Search code examples
databaseperformancemonetdb

How to improve query performance on a single node in MonetDB?


I've installed the latest (MonetDB 5 server v11v.27.5 "Jul2017-SP1") on Windows 2012 Server and I'm trying to query large table 1,4 billion rows in a reasonable time 2-3s.

Is this even possible with MonetDB? What could I do to improve the performance?

Detailed description of what I've done so far:

  1. Created table:

    CREATE TABLE t939ba ( id INT, xa INT, xb INT, ya INT, yb INT, a1 TINYINT, a2 TINYINT, a3 TINYINT, a4 TINYINT, a5 TINYINT, a6 TINYINT, a7 TINYINT, a8 TINYINT, a9 TINYINT);
    
  2. Loaded the data:

    COPY 1450000000 OFFSET 2 RECORDS INTO tbl FROM 'D:\\es_export\\file.csv'
    USING DELIMITERS ',' NULL AS '' LOCKED;
    
  3. Run the query:

    SELECT COUNT(DISTINCT id) FROM tbl WHERE a1=22
    AND xb>=143455 AND yb>=90911 AND xa<=143615 AND ya<=91007
    AND a2 IN (2, 3, 4) AND a3 IN (0, 1, 2, 3, 4) AND a4 IN (0, 1, 2)
    AND a5 IN (-1, 1, 2, 3, 4, 5, 6, 7) AND a6 IN (-1, 11, 12, 13, 14);
    

When I run the query for the 1st time it took (14m 52s), 2nd run of the same query took (3m 23s), 3rd consecutive run of the same query took (14s) and a slightly rearranged query took (3m 11s).


Solution

  • Tomas,

    thanks for the plans and traces. I see that you used the revised query with range predicates instead of IN predicates, and that this query now runs in "a mere" ~39 s (compared to ~15 min) --- either because the range predicates are evaluated more efficiently than the IN predicates, or because, as Martin indicated, a later run of the query benefits from indexes that where automatically built by MonetDB when evaluating the first query, or because of both.

    In any case, running a/each query (-version) more than once is a good idea to see the possible effect of automatically built indexes.

    Further, I see that either you indeed have a 34-core machine, or your machine has "only" 2 GB RAM per core --- not too much given that you have a ~42 GB data set, where each column is ~1.5 GB to ~6 GB in size ...

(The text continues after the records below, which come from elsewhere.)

theorem entryDone_foldl (as : List ModAddr) (hs : as.Nodup) (s : State) (hr : (as.foldl addWorkFor s).mgmtRoom = true)
    (a : ModAddr) (ha : a ∈ as) : EntryDone (as.foldl addWorkFor s) a := by
  induction as generalizing s with
  | nil => cases ha
  | cons x xs ih =>
    rw [List.nodup_cons] at hs
    rw [List.foldl_cons] at hr ⊢
    rcases List.mem_cons.mp ha with rfl | ha
    · have hx : ∀ (l : List ModAddr), a ∉ l → ∀ u, (l.foldl addWorkFor u).entry a = u.entry a := by
        intro l hl
        induction l with
        | nil => intro u; rfl
        | cons z zs ihz =>
          intro u
          rw [List.foldl_cons, ihz (fun k => hl (List.mem_cons_of_mem _ k)),
            entry_addWorkFor_other z a u (fun k => hl (by rw [k]; exact List.mem_cons_self))]
      exact (entryDone_addWorkFor a s ((grows_foldl xs _).room hr)).grow (grows_foldl xs _) (hx xs hs.1 _)
    · exact ih hs.2 (addWorkFor s x) hr ha

theorem disc_addWorkFor (s : State) (a : ModAddr) : (addWorkFor s a).disc = s.disc := by
  have h1 : ∀ s, (addRelease a s).disc = s.disc := fun s => by unfold addRelease; simp only; split <;> rfl
  have h2 : ∀ s, (addClear a s).disc = s.disc := fun s => by unfold addClear; simp only; split <;> rfl
  have h3 : ∀ s, (addFetch a s).disc = s.disc := fun s => by unfold addFetch; simp only; split <;> rfl
  have h4 : ∀ s, (addPing a s).disc = s.disc := fun s => by unfold addPing; simp only; split <;> rfl
  unfold addWorkFor
  rw [h4, h3, h2, h1]

theorem disc_foldl (as : List ModAddr) (s : State) : (as.foldl addWorkFor s).disc = s.disc := by
  induction as generalizing s with
  | nil => rfl
  | cons x xs ih => rw [List.foldl_cons, ih, disc_addWorkFor]

theorem waiting_addWaiting (s : State) (h : (addWaiting s).mgmtRoom = true) : (addWaiting s).disc.waiting = none := by
  unfold addWaiting at h ⊢
  split
  · assumption
  · next m hm =>
    simp only [hm] at h
    split
    · rfl
    · next hn => rw [if_neg hn] at h; exact absurd h hn

/-- After due work has been added none is left while a place is free (R27). -/
theorem dueLaw_addDueWork (s : State) : DueLaw (addDueWork s) := by
  unfold addDueWork
  intro hr
  refine ⟨?_, fun a => ?_⟩
  · rw [disc_foldl]
    exact waiting_addWaiting s ((grows_foldl _ _).room hr)
  · exact entryDone_foldl allAddrs (by decide) _ hr a (by revert a; decide)

end Sys2Proof.Machine
end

    Hence, the main reason for the query not running faster than ~39 s might be I/O activity due to "lack" of memory.

    Best,

    Stefan

    ps:
    You can check whether for this specific query, reducing (or even avoiding) multi-core parallelism helps to reduce I/O thrashing:
    Try running your query after disabling MonetDB's "mitosis" optimizer using

    set optimizer='no_mitosis_pipe';
    

    You can re-enable full multi-core parallelism using

    set optimzer='default_pipe';
    

    Best,
    Stefan